いつかを変えることの代償 後編
「毛利さんがそう言った気持ちを持たれることは間違いではないと思われます。ですが私は無理をしてまで安室に会わなくとも良いと思いますよ」
「・・・明智・・・」
その姿を見かねてか会わなくていいと告げる明智に小五郎は静かに視線でどういうことかと先を促す。

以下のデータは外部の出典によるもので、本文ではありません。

-- ==== Sys2Proof/Certificates/Slice0/Obligations.lean ====
section
/-! DEFINITION. The statements. Each names the rules it rests on; where one rests on a choice of the model's, its
docstring says so and names the log entry. -/

open Sys2Proof Sys2Proof.Machine

/-! ## The machine -/

/-- The command at the front of the queue is executed on the state with the queue's rest. On an empty queue the part
idles: only the model's clock moves, by at most one microsecond, and never past the deadline of a held box. That is the
model's choice (log 2). -/
def Obligations.StepServesFront : Prop :=
  ∀ s : State,
    (∀ (c : Instr) (rest : List Instr), s.pending = c :: rest → step s = exec c (s.setPending rest)) ∧
    (s.pending = [] → ∃ n : Nat, step s = .next (s.setBook { s.book with now := n }) ∧ s.book.now ≤ n ∧
      n ≤ s.book.now + 1 ∧
      ∀ (b : Fin 16) (x : Box) (d : Nat), boxAt b s = some x → x.hold = some d → s.book.now ≤ d → n ≤ d)

/-! ## Invariants that every step keeps -/

/-- R166, R170, R172, R173: the link error counter lies within 0..255, the link is SILENT only at 255 and follows the
counter otherwise, the release count is 0 outside SILENT; the reply queue holds exactly the stations whose places hold a
reply, each once, and a reply is sent only for its head with the receiver hunting. -/
def Obligations.LinkStaysSound : Prop :=
  ∀ s t : State, LinkSound s.fxl ∧ ReplyQueueSound s.fxl → step s = .next t → LinkSound t.fxl ∧ ReplyQueueSound t.fxl

/-- R122, R123: the notice queue holds at most 32 tile numbers, none twice, each of a STALE tile, and none while the
overflow flag is set. -/
def Obligations.NoticesStaySound : Prop :=
  ∀ s t : State, NoticesSound s.pcd → step s = .next t → NoticesSound t.pcd

/-- R68, R85, R86, with the quiet of start-up (section 5.8): the write-back queue never holds more than 4 copies; a tile
is held by at most one cache entry, which stands in the tile's set; the working header's faulty count is the number of
FAULTY entries. -/
def Obligations.TheCacheStaysSound : Prop :=
  ∀ s t : State, step s = .next t → (QueueSound s → QueueSound t) ∧ (EntriesSound s → EntriesSound t)

/-- R43, R51, R52: at most one box is RUNNING, the one that the engine works on, whose work is of its kind and whose
start checks have passed; and the capture is LOCKED exactly while a RUN_PASS box is RUNNING. The invariant carries with
it that a RUN_PASS box has its arguments. -/
def Obligations.RunningJobStaysSound : Prop :=
  ∀ s t : State, RunningSound s → step s = .next t → RunningSound t

/-- R104, with the quiet of start-up (section 5.8): the flash-committed marker is set exactly while the header record in
flash claims committed, and no tile is programmed while it is set. -/
def Obligations.CommittedPromiseHolds : Prop :=
  ∀ s t : State, PromiseSound s → step s = .next t → PromiseSound t

/-- R101, R102, with the quiet of start-up: no tile and no spare home appears twice in the remap table, and a tile program
in flight is at the home that the table names. -/
def Obligations.RemapTableStaysSound : Prop :=
  ∀ s t : State, RemapSound s → step s = .next t → RemapSound t

/-- R68, R86, R94: every map value held in the cache, in the write-back queue and in flash lies within -511..511. -/
def Obligations.MapValuesStayInRange : Prop :=
  ∀ s t : State, ValuesSound s → step s = .next t → ValuesSound t

/-- R158: in stage CLOSED, and while a close is in flight, every required key slot is FIXED and the region and label
records are committed. The invariant carries with it the quiet of start-up, and that at most one program of a key slot and
at most one stage program is inside the part. -/
def Obligations.ClosedSetKeepsItsItems : Prop :=
  ∀ s t : State, ClosedSound s → step s = .next t → ClosedSound t

/-- The state after reset meets every invariant above. The values of the parts that start-up sets afterwards, and an
erased flash array, are the model's choice (log 1). -/
def Obligations.ResetIsSound : Prop :=
  LinkSound State.reset.fxl ∧ ReplyQueueSound State.reset.fxl ∧ NoticesSound State.reset.pcd ∧ QueueSound State.reset ∧
    EntriesSound State.reset ∧ RunningSound State.reset ∧ PromiseSound State.reset ∧ RemapSound State.reset ∧
    ValuesSound State.reset ∧ ClosedSound State.reset

/-! ## Layouts -/

/-- R167, R168, R190: the characters of a REQUEST or IDLE_MARK frame with any station, tag and payload of up to 300
characters are judged well-formed, and give back the kind, station, tag and payload. What makes a frame bad: the address
and kind character of a REPLY or of an unknown kind, a length above 300, a CRC that differs, and a framing error in any
character of it. That the receiver drops after a framing error in a CRC character is the model's choice (log 39). -/
def Obligations.FramesAreJudged : Prop :=
  (∀ (k : FrameKind) (st : Station) (tag : Byte) (payload : List Byte), k ≠ .reply → payload.length ≤ 300 →
    judgeFrame (frameChars k st tag payload) = .good k st tag payload) ∧
  (∀ st : Station, judgeFrame [addressKind .reply st] = .badKind) ∧
  (∀ chars : List Byte, chars ≠ [] → frameOpen chars.dropLast = true → badVerdict chars true = some .dropping) ∧
  (∀ a : Byte, stationFrameKind a = none → badVerdict [a] false = some .dropping) ∧
  (∀ (a tag h l : Byte), (stationFrameKind a).isSome = true → 300 < natOfBytes [h, l] →
    badVerdict [a, tag, h, l] false = some .dropping) ∧
  ∀ (k : FrameKind) (st : Station) (tag c d : Byte) (payload : List Byte), k ≠ .reply → payload.length ≤ 300 →
    natOfBytes [c, d] ≠
      (crc16 (addressKind k st :: tag :: bytesOfNat 2 payload.length ++ payload)).toNat →
    badVerdict (addressKind k st :: tag :: bytesOfNat 2 payload.length ++ payload ++ [c, d]) false = some .hunting

/-- R190 to R192 and section 10.7: the 32 values of a tile, each within -512..511, travel as 40 bytes and are read back;
fields in ascending order, each at most once and within the owning rule's list, are read back from the bytes of their
body; a REQUEST transaction gives the record that its bytes carry, whatever follows the record; one whose bytes end
before the record is whole is cut short; one whose length lies outside 2..300, and a transaction of an unknown type, are
ignored. -/
def Obligations.LayoutsAreReadBack : Prop :=
  (∀ v : TileValues, (∀ k : Fin 32, -512 ≤ v[k] ∧ v[k] ≤ 511) →
     (packTile v).length = 40 ∧ unpackTile (packTile v) = some v) ∧
  (∀ (count : Nat) (fs : List (Nat × List Byte)), count ≤ 255 → rising (fs.map (·.1)) = true →
     (∀ f ∈ fs, 1 ≤ f.1 ∧ f.1 ≤ count ∧ f.2.length < 65536) → bodyFields count (fieldBytes fs) = some fs) ∧
  (∀ (kind tag : Byte) (body extra : List Byte), body.length ≤ 298 →
    spiRequest (requestBytes kind tag body extra) = .record kind tag body) ∧
  (∀ (len : Nat) (part : List Byte), 2 ≤ len → len ≤ 300 → part.length < len →
    spiRequest (0x01#8 :: (bytesOfNat 2 len ++ part)) = .cut) ∧
  (∀ (len : Nat) (part : List Byte), len < 65536 → (len < 2 ∨ 300 < len) →
    spiRequest (0x01#8 :: (bytesOfNat 2 len ++ part)) = .ignored) ∧
  ∀ (b : Byte) (rest : List Byte), b ≠ 0x01#8 → b ≠ 0x02#8 → b ≠ 0x03#8 → spiRequest (b :: rest) = .ignored

/-! ## Replies and counters -/

/-- R115, R172, R180: a formed reply to the outstanding request of SYSTEM or PANEL enters the reply slot; a station's
enters its place, or waits as the deferred reply behind the answer that the place holds; the reply to an abandoned request
is discarded, and only its mark goes. An answer of the link's own enters the station's empty place and the tail of the
queue, and is dropped when the place holds a reply. -/
def Obligations.RepliesReachTheirPorts : Prop :=
  ∀ (s : State) (n : Nat) (r : Reply),
    (s.syp.pending = some n → routeReply .system n r s = s.setSyp { s.syp with pending := none, slot := some r }) ∧
    (s.pnp.pending = some n → routeReply .panel n r s = s.setPnp { s.pnp with pending := none, slot := some r }) ∧
    ∀ st : Station,
      (n ∈ s.fxl.abandoned →
        routeReply (.station st) n r s = s.setFxl { s.fxl with abandoned := s.fxl.abandoned.erase n }) ∧
      (n ∉ s.fxl.abandoned → s.fxl.outstanding[st] = some n → s.fxl.place[st] = none →
        routeReply (.station st) n r s =
          s.setFxl { s.fxl with place := s.fxl.place.set st (some { reply := r, own := true }),
                                queue := s.fxl.queue ++ [st] }) ∧
      (n ∉ s.fxl.abandoned → s.fxl.outstanding[st] = some n → (s.fxl.place[st]).isSome = true →
        routeReply (.station st) n r s = s.setFxl { s.fxl with deferred := s.fxl.deferred.set st (some r) }) ∧
      (s.fxl.place[st] = none →
        placeAnswer st r s =
          s.setFxl { s.fxl with place := s.fxl.place.set st (some { reply := r, own := false }),
                                queue := s.fxl.queue ++ [st] }) ∧
      ((s.fxl.place[st]).isSome = true → placeAnswer st r s = s)

/-- R186: a rise adds to its counter modulo 4294967296; when it carries past the top its wrap flag is set and
COUNTER_WRAP is raised; every other counter, wrap flag and event flag stays. An OK reply raises nothing, a DATA_FAULT
reply REFUSED and FAULTS, any other reply REFUSED. -/
def Obligations.CountersRise : Prop :=
  (∀ (m : Master) (k : CounterKind) (n : Nat) (s : State),
    (counterOf m k (rise m k n s)).toNat = ((counterOf m k s).toNat + n) % 4294967296 ∧
    (rise m k n s).mct.wrap[counterIndex m k] =
      (s.mct.wrap[counterIndex m k] || decide (4294967296 ≤ (counterOf m k s).toNat + n)) ∧
    (rise m k n s).syp =
      (if 4294967296 ≤ (counterOf m k s).toNat + n then (raise .counterWrap s).syp else s.syp) ∧
    ∀ i : Fin 24, i ≠ counterIndex m k →
      (rise m k n s).mct.counter[i] = s.mct.counter[i] ∧ (rise m k n s).mct.wrap[i] = s.mct.wrap[i]) ∧
  ∀ (m : Master) (s : State),
    countReply m .ok s = s ∧ countReply m .dataFault s = rise m .faults 1 (rise m .refused 1 s) ∧
    ∀ st : Status, st ≠ .ok → st ≠ .dataFault → countReply m st s = rise m .refused 1 s

/-! ## Resets and start-up -/

/-- R93, R98, R112, R155, R182 and the reset rules of every block: power-on and the RESET pin leave every part at its
reset value, but for the flash array, in which only the homes of what was in flight change, each to a record that fails
its check: the home being programmed, the stage home of a close or reopen from the step that presents it, and the header
home of a commit's header from the step that presents it. The release of the RESET pin starts start-up from the config
read. The values of the parts that start-up sets afterwards are the model's choice (log 1), and so is that any other
program presented and not yet granted leaves its home as it stood (log 38); the request numbers and the clock go on (log
27). -/
def Obligations.ResetsLeaveResetValues : Prop :=
  (∀ s : State,
    (∃ t, exec .powerOn s = .next t ∧ t = { State.reset with homes := t.homes, book := s.book, pending := s.pending } ∧
      t.homes = interruptedHomes s.mfc s.homes) ∧
    (∃ t, exec .resetAssert s = .next t ∧
      t = { State.reset with boot := { phase := .held, maxSeq := none }, homes := t.homes, book := s.book,
                             pending := s.pending } ∧
      t.homes = interruptedHomes s.mfc s.homes) ∧
    (s.boot.phase = .held → exec .resetRelease s = .next (s.setBoot { s.boot with phase := .config }))) ∧
  ∀ (m : Mfc) (h t : Homes), t = interruptedHomes m h →
    let granted (j : FlashJob) : Prop := ∃ q : BitVec 32, m.flash = .programming j q
    (∀ u : TileNo, ((∃ c : TileCopy, c.tile = u ∧ granted (.tile c .own)) → t.tile[u] = .failing) ∧
      ((∀ c : TileCopy, c.tile = u → ¬granted (.tile c .own)) → t.tile[u] = h.tile[u])) ∧
    (∀ k : Fin 24, ((∃ c : TileCopy, granted (.tile c (.spare k))) → t.spare[k] = .failing) ∧
      ((∀ c : TileCopy, ¬granted (.tile c (.spare k))) → t.spare[k] = h.spare[k])) ∧
    (∀ k : Fin 12,
      ((∃ (r : Request) (key : Key), granted (.record (.keyFix r k key)) ∨ granted (.record (.keyErase r k))) →
        t.key[k] = .failing) ∧
      ((∀ (r : Request) (key : Key), ¬granted (.record (.keyFix r k key)) ∧ ¬granted (.record (.keyErase r k))) →
        t.key[k] = h.key[k])) ∧
    ((∃ x : HeaderRecord, granted (.header x) ∨ granted (.uncommit x)) ∨ granted (.record .header) ∨
        .header ∈ m.programs → t.header = .failing) ∧
    ((∀ x : HeaderRecord, ¬granted (.header x) ∧ ¬granted (.uncommit x)) ∧ ¬granted (.record .header) ∧
        .header ∉ m.programs → t.header = h.header) ∧
    ((∃ (r : Request) (a b : Nat), granted (.record (.close r a b)) ∨ granted (.record (.reopen r a b)) ∨
        .close r a b ∈ m.programs ∨ .reopen r a b ∈ m.programs) → t.stage = .failing) ∧
    ((∀ (r : Request) (a b : Nat), ¬granted (.record (.close r a b)) ∧ ¬granted (.record (.reopen r a b)) ∧
        .close r a b ∉ m.programs ∧ .reopen r a b ∉ m.programs) → t.stage = h.stage) ∧
    ((∃ (r : Request) (x : RegionFields) (v : BitVec 16), granted (.record (.region r x v))) → t.region = .failing) ∧
    ((∀ (r : Request) (x : RegionFields) (v : BitVec 16), ¬granted (.record (.region r x v))) → t.region = h.region) ∧
    ((∃ (r : Request) (x : LabelFields) (v : BitVec 16), granted (.record (.label r x v))) → t.label = .failing) ∧
    ((∀ (r : Request) (x : LabelFields) (v : BitVec 16), ¬granted (.record (.label r x v))) → t.label = h.label) ∧
    ((∃ (r : Request) (x : Machine.Config), granted (.record (.config r x))) → t.config = .failing) ∧
    ((∀ (r : Request) (x : Machine.Config), ¬granted (.record (.config r x))) → t.config = h.config)

/-- R113, R188: the config read takes the stored configuration, or the defaults with CONFIG_DEFAULTED; a spare home read
makes its spare UNUSED, DEAD or MAPPED, the claimant of a tile with the highest program sequence being MAPPED and the
others DEAD. That of two records of one tile with the same sequence the later one read is DEAD is the model's choice
(log 21). -/
def Obligations.StartupReadsConfigAndSpares : Prop :=
  ∀ s : State,
    (s.boot.phase = .config →
      (∀ r : ConfigRecord, s.homes.config = .holds r → configPasses r = true →
        exec .startupConfigRead s =
          .next { s with boot := { phase := .spare 0, maxSeq := some (maxSequence s.boot.maxSeq r.seq) },
                         config := r.config }) ∧
      ((∀ r : ConfigRecord, s.homes.config = .holds r → configPasses r = false) →
        exec .startupConfigRead s =
          .next { raise .configDefaulted s with boot := { s.boot with phase := .spare 0 }, config := Config.defaults })) ∧
    ∀ k : Fin 24, s.boot.phase = .spare k →
      (s.homes.spare[k] = .erased →
        exec .spareScan s = .next ((setSpare k .unused s).setBoot { s.boot with phase := afterSpare k })) ∧
      (s.homes.spare[k] = .failing →
        exec .spareScan s = .next ((setSpare k .dead s).setBoot { s.boot with phase := afterSpare k })) ∧
      ∀ r : TileRecord, s.homes.spare[k] = .holds r →
        (codeAgrees r.tile r.values r.code = false →
          exec .spareScan s = .next ((setSpare k .dead s).setBoot { s.boot with phase := afterSpare k })) ∧
        (codeAgrees r.tile r.values r.code = true →
          let boot : Boot := { phase := afterSpare k, maxSeq := some (maxSequence s.boot.maxSeq r.seq) }
          (claimant r.tile s = none → exec .spareScan s = .next ((setSpare k (.mapped r.tile) s).setBoot boot)) ∧
          ∀ j : Fin 24, claimant r.tile s = some j →
            (spareSequence j s < r.seq →
              exec .spareScan s = .next ((setSpare k (.mapped r.tile) (setSpare j .dead s)).setBoot boot)) ∧
            (¬spareSequence j s < r.seq → exec .spareScan s = .next ((setSpare k .dead s).setBoot boot)))
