@[simp] theorem readEntry_frame (t : TileNo) (w : Fin 8) (s : State) :
    (readEntry t w s).1.boot = s.boot ∧ (readEntry t w s).1.cap = s.cap ∧ (readEntry t w s).1.jobs = s.jobs ∧
    (readEntry t w s).1.homes = s.homes ∧ (readEntry t w s).1.pnp = s.pnp ∧ (readEntry t w s).1.srb = s.srb ∧
    (readEntry t w s).1.fxl = s.fxl ∧ (readEntry t w s).1.mct = s.mct ∧ (readEntry t w s).1.config = s.config ∧
    (readEntry t w s).1.inbox = s.inbox ∧ (readEntry t w s).1.book = s.book ∧ (readEntry t w s).1.pending = s.pending := by
  refine ⟨?_, ?_, ?_, ?_, ?_, ?_, ?_, ?_, ?_, ?_, ?_, ?_⟩ <;>
    (unfold readEntry; try dsimp only) <;> (repeat' split) <;> simp_all

@[simp] theorem readTileAt_frame (t : TileNo) (s : State) :
    (readTileAt t s).1.boot = s.boot ∧ (readTileAt t s).1.cap = s.cap ∧ (readTileAt t s).1.jobs = s.jobs ∧
    (readTileAt t s).1.homes = s.homes ∧ (readTileAt t s).1.pnp = s.pnp ∧ (readTileAt t s).1.srb = s.srb ∧
    (readTileAt t s).1.fxl = s.fxl ∧ (readTileAt t s).1.mct = s.mct ∧ (readTileAt t s).1.config = s.config ∧
    (readTileAt t s).1.inbox = s.inbox ∧ (readTileAt t s).1.book = s.book ∧ (readTileAt t s).1.pending = s.pending := by
  refine ⟨?_, ?_, ?_, ?_, ?_, ?_, ?_, ?_, ?_, ?_, ?_, ?_⟩ <;>
    (unfold readTileAt; try dsimp only) <;> (repeat' split) <;> simp_all

@[simp] theorem storeWhole_frame (t : TileNo) (w : Fin 8) (v : TileValues) (s : State) :
    (storeWhole t w v s).boot = s.boot ∧ (storeWhole t w v s).cap = s.cap ∧ (storeWhole t w v s).jobs = s.jobs ∧
    (storeWhole t w v s).homes = s.homes ∧ (storeWhole t w v s).pnp = s.pnp ∧ (storeWhole t w v s).srb = s.srb ∧
    (storeWhole t w v s).fxl = s.fxl ∧ (storeWhole t w v s).mct = s.mct ∧ (storeWhole t w v s).config = s.config ∧
    (storeWhole t w v s).inbox = s.inbox ∧ (storeWhole t w v s).book = s.book ∧
    (storeWhole t w v s).pending = s.pending := by
  refine ⟨?_, ?_, ?_, ?_, ?_, ?_, ?_, ?_, ?_, ?_, ?_, ?_⟩ <;>
    (unfold storeWhole; try dsimp only) <;> (repeat' split) <;> simp_all

@[simp] theorem writeTileAt_frame (t : TileNo) (v : TileValues) (s : State) :
    (writeTileAt t v s).1.boot = s.boot ∧ (writeTileAt t v s).1.cap = s.cap ∧ (writeTileAt t v s).1.jobs = s.jobs ∧
    (writeTileAt t v s).1.homes = s.homes ∧ (writeTileAt t v s).1.pnp = s.pnp ∧ (writeTileAt t v s).1.srb = s.srb ∧
    (writeTileAt t v s).1.fxl = s.fxl ∧ (writeTileAt t v s).1.mct = s.mct ∧ (writeTileAt t v s).1.config = s.config ∧
    (writeTileAt t v s).1.inbox = s.inbox ∧ (writeTileAt t v s).1.book = s.book ∧
    (writeTileAt t v s).1.pending = s.pending := by
  refine ⟨?_, ?_, ?_, ?_, ?_, ?_, ?_, ?_, ?_, ?_, ?_, ?_⟩ <;>
    (unfold writeTileAt; try dsimp only) <;> (repeat' split) <;> simp_all
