/-! ## Homes and slots -/

/-- A home of a tile takes a content, and nothing but the homes changes. -/
theorem setTileHome_eq (t : TileNo) (where_ : TileHome) (h : Home TileRecord) (s : State) :
    setTileHome t where_ h s = { s with homes := (setTileHome t where_ h s).homes } := by
  cases where_ <;> rfl

theorem slotAt_setSlot (j k : Fin 12) (x : KeySlot) (s : State) :
    slotAt j (setSlot k x s) = if j = k then x else slotAt j s := by
  by_cases h : j = k
  · subst h
    simp [slotAt, setSlot]
  · have h' : ¬(k : ℕ) = j := fun h' => h (Fin.ext h'.symm)
    simp [slotAt, setSlot, h, h']

/-- The next unused spare is UNUSED, and every lower one is not (R101). -/
theorem nextSpare_some {k : Fin 24} {s : State} (h : nextSpare s = some k) :
    s.mfc.spares[k] = .unused := by
  simpa using List.find?_some h

/-! ## Every command completes -/

/-- No command stops the part: `exec` answers a next state for every command in every state. -/
theorem exec_next (c : Instr) (s : State) : ∃ t : State, exec c s = .next t := by
  cases c <;> exact ⟨_, rfl⟩

end Sys2Proof.Machine
end

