-- ==== Sys2Proof/Tests/Slice0.lean ====
section
/-! SUPPORT. Tests: ill-formed commands are refused; the spec's worked examples, each with its section; and for every
statement with hypotheses a concrete state and operands that meet them (the theorems named `witness_…`). -/

namespace Sys2Proof.Tests

open Sys2Proof Sys2Proof.Machine

set_option Elab.async false

/-! ## Ill-formed and well-formed commands -/

/-- R190: an SPI request has a first byte, and it is not the type of one of the other two transactions. -/
theorem test_wf_requestTransaction :
    (Instr.panelRequestTransaction []).wf = false ∧ (Instr.panelRequestTransaction [0x02#8]).wf = false ∧
    (Instr.panelRequestTransaction [0x03#8]).wf = false ∧ (Instr.panelRequestTransaction [0x01#8]).wf = true ∧
    (Instr.systemRequestTransaction []).wf = false ∧ (Instr.systemRequestTransaction [0x02#8]).wf = false ∧
    (Instr.systemRequestTransaction [0x03#8]).wf = false ∧ (Instr.systemRequestTransaction [0x07#8]).wf = true := by
  decide

/-- R167: a frame has at most 306 characters after its sync character, and a bad one has at least one. -/
theorem test_wf_frames :
    (Instr.requestFrame (List.replicate 307 0#8)).wf = false ∧ (Instr.requestFrame (List.replicate 306 0#8)).wf = true ∧
    (Instr.idleMark (List.replicate 307 0#8)).wf = false ∧ (Instr.idleMark (List.replicate 306 0#8)).wf = true ∧
    (Instr.badFrame (List.replicate 307 0#8) true).wf = false ∧ (Instr.badFrame [] true).wf = false ∧
    (Instr.badFrame [0#8] true).wf = true := by
  decide +kernel

/-- R82: a storage fault changes one or more values, each to one within -511..511. -/
theorem test_wf_storageFault :
    (Instr.storageFault (.entry 0 0) []).wf = false ∧ (Instr.storageFault (.entry 0 0) [(0, 512)]).wf = false ∧
    (Instr.storageFault (.queued 3) [(31, -512)]).wf = false ∧
    (Instr.storageFault (.queued 3) [(31, -511), (0, 511)]).wf = true := by
  decide

/-- The table gives its rows no bits: no word spells a command. -/
theorem test_decode_none : decodeTableWord 0 0 = none ∧ decodeTableWord 8 1 = none := by
  decide

/-! ## Worked examples -/

/-- Section 2.2 of the introduction: tile 274 is green, plane 2, base 270, and node (35, 14) has value index 19. -/
theorem test_tile_274 :
    tileChannel 274 = 1 ∧ tilePlane 274 = 2 ∧ nodeX 274 19 = 35 ∧ nodeY 274 19 = 14 ∧ nodeX 274 0 = 32 ∧
    nodeY 274 0 = 12 ∧ nodeX 274 31 = 39 ∧ nodeY 274 31 = 15 := by
  decide

/-- Section 2.4 of the introduction: the FAULTS counter of PANEL has index 23. -/
theorem test_counter_index : counterIndex .panel .faults = 23 ∧ counterIndex (.station 0) .taken = 0 := by
  decide

/-- Section 1.3: the worked targets. -/
theorem test_targets :
    meanTruncated [4100, 4180, 4220] = 4166 ∧ meanTruncated [9012, 9020, 9033, 9041] = 9026 := by
  decide

/-- Section 1.4: the pairs of planes. -/
theorem test_slope_pairs :
    [slopePair 2 0, slopePair 2 1, slopePair 3 0, slopePair 3 1, slopePair 3 2, slopePair 4 2, slopePair 4 3] =
      [(0, 1), (0, 1), (0, 1), (1, 2), (1, 2), (2, 3), (2, 3)] := by
  decide

/-- Section 1.5: the worked slopes, truncated toward zero. -/
theorem test_slopes :
    slopeOf 4000 9000 256 512 = 312 ∧ slopeOf 5000 4800 256 512 = -12 ∧ slopeOf 5000 5200 256 512 = 12 ∧
    slopeOf 3000 7000 128 384 = 250 := by
  decide

/-- Section 1.6: the worked residuals and rounding cases. -/
theorem test_residuals :
    rawResidual 4200 4000 312 = 41 ∧ rawResidual 9400 9000 312 = 82 ∧ limitTo 64 82 = 64 ∧ rawResidual 0 3 128 = -2 ∧
    rawResidual 5 0 128 = 3 ∧ rawResidual 0 250 300 = -53 ∧ rawResidual 7 7 300 = 0 ∧
    rawResidual 65000 1000 16 = 256000 := by
  decide

/-- Section 1.6: the means of the worked substitutions, and an old value clamped. -/
theorem test_substitution :
    borrowedMean [40, 36, 45] = 40 ∧ borrowedMean [15, 12] = 13 ∧ borrowedMean [7, 9] = 8 ∧ borrowedMean [-3, 6] = 1 ∧
    borrowedMean [4, -9] = -2 ∧ borrowedMean [] = 0 ∧ limitTo 384 (500 - 20) = 384 ∧ isOutside 384 (500 - 20) = true ∧
    limitTo 384 (-392) = -384 := by
  decide

/-- A PLRU tree written n0 to n6. -/
def tree (n0 n1 n2 n3 n4 n5 n6 : Bool) : Vector Bool 7 :=
  #v[n0, n1, n2, n3, n4, n5, n6]

/-- Section 4.10: the trees after the touches of steps 1, 3 to 9 and 12. -/
theorem test_touches :
    touchTree 0 (tree false false false false false false false) = tree true true false true false false false ∧
    touchTree 4 (tree true true false true false false false) = tree false true true true false true false ∧
    touchTree 2 (tree false true true true false true false) = tree true false true true true true false ∧
    touchTree 6 (tree true false true true true true false) = tree false false false true true true true ∧
    touchTree 3 (tree false false false true true true true) = tree true false false true false true true ∧
    touchTree 5 (tree true false false true false true true) = tree false false true true false false true ∧
    touchTree 2 (tree false false true true false false true) = tree true false true true true false true ∧
    touchTree 7 (tree true false true true true false true) = tree false false false true true false false ∧
    touchTree 1 (tree false false false true true false false) = tree true true false false true false false := by
  decide

/-- Section 4.10: the walks of steps 3, 5, 6, 7, 8, 9 and 12, two ways locked but in the last. -/
theorem test_walks :
    walkTree (tree true true false true false false false) 2 = 4 ∧
    walkTree (tree true false true true true true false) 2 = 6 ∧
    walkTree (tree false false false true true true true) 2 = 3 ∧
    walkTree (tree true false false true false true true) 2 = 5 ∧
    walkTree (tree false false true true false false true) 2 = 2 ∧
    walkTree (tree true false true true true false true) 2 = 7 ∧
    walkTree (tree false false false true true false false) 0 = 1 := by
  decide

/-- R136: the check value of the nine characters 1 to 9 is CBF43926h. -/
theorem test_crc32 : crc32 [0x31, 0x32, 0x33, 0x34, 0x35, 0x36, 0x37, 0x38, 0x39] = 0xCBF43926#32 := by
  decide +kernel

/-- R167: the register runs over the nine characters 1 to 9 to 29B1h, as the polynomial, start and bit order give. -/
theorem test_crc16 : crc16 [0x31, 0x32, 0x33, 0x34, 0x35, 0x36, 0x37, 0x38, 0x39] = 0x29B1#16 := by
  decide +kernel

/-- Section 10.7: values -1 and 5 at indices 0 and 1 give bytes FFh and 17h. -/
theorem test_packing :
    (packTile ((Vector.replicate 32 (0 : Int)).set 0 (-1) |>.set 1 5)).take 3 = [0xFF#8, 0x17#8, 0x00#8] := by
  decide +kernel

/-- Section 9.9: the counter and link after each step of the worked sequence that a single frame makes. -/
theorem test_link_states :
    linkStateOf 88 = .normal ∧ linkStateOf 95 = .normal ∧ linkStateOf 96 = .warning ∧ linkStateOf 93 = .normal ∧
    linkStateOf 101 = .warning ∧ linkStateOf 125 = .warning ∧ linkStateOf 127 = .warning ∧ linkStateOf 128 = .guarded ∧
    linkStateOf 133 = .guarded ∧ linkStateOf 251 = .guarded := by
  decide

/-! ## Small states -/

/-- The part after start-up, with nothing else done. -/
def ready : State :=
  { State.reset with boot := { phase := .done, maxSeq := none } }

「安室が組織と関係無く個人として貴方に会いに来るのであれば私も彼を止めるような事はしません。ですが毛利さんは探偵という一般人に比べれば危ない職業に就いてはいますが、警察にCIAにFBIと比べれば一般職と言って差し支えない職業です。そんな一般人と呼べる毛利さんを裏社会でも相当に幅を利かせている組織と戦う為に勧誘するなど、本来許される事ではありませんよ。例え記録に残らず公にされない非公式な戦いであろうともです」
「いや・・・安室はそんなつもりじゃないんじゃねぇのか・・・?」
「ですからあくまで例えば、の話です。それに逆行前での関係を気にするあまり毛利さんが自分から言い出すか、安室から誘われるかはともかくとしても気持ちが固まりきれてないまま組織と戦うという選択をすることになるのは望ましくないと思って言っているんです・・・下手な感傷に生半可な覚悟で戦う事が却ってその組織との戦いで命を落とす、なんて結果に繋がる可能性も十分に有り得ますからね」
「っ・・・確かに有り得なくねぇっていうか、むしろそうなる可能性は高いだろうな・・・」
明智はそこから安室の勧誘もそうだがそれに小五郎が乗った場合の状態についてを冷静でいてかつ心配するように言葉にしていき、小五郎はまた苦い表情を浮かべる。決して今の自分は組織との戦いに腹をくくることなど出来ず、容赦なく殺しにかかってくる組織の人間と相対するには不安がどうしても残る・・・そういった状態だと自身で理解出来た為に。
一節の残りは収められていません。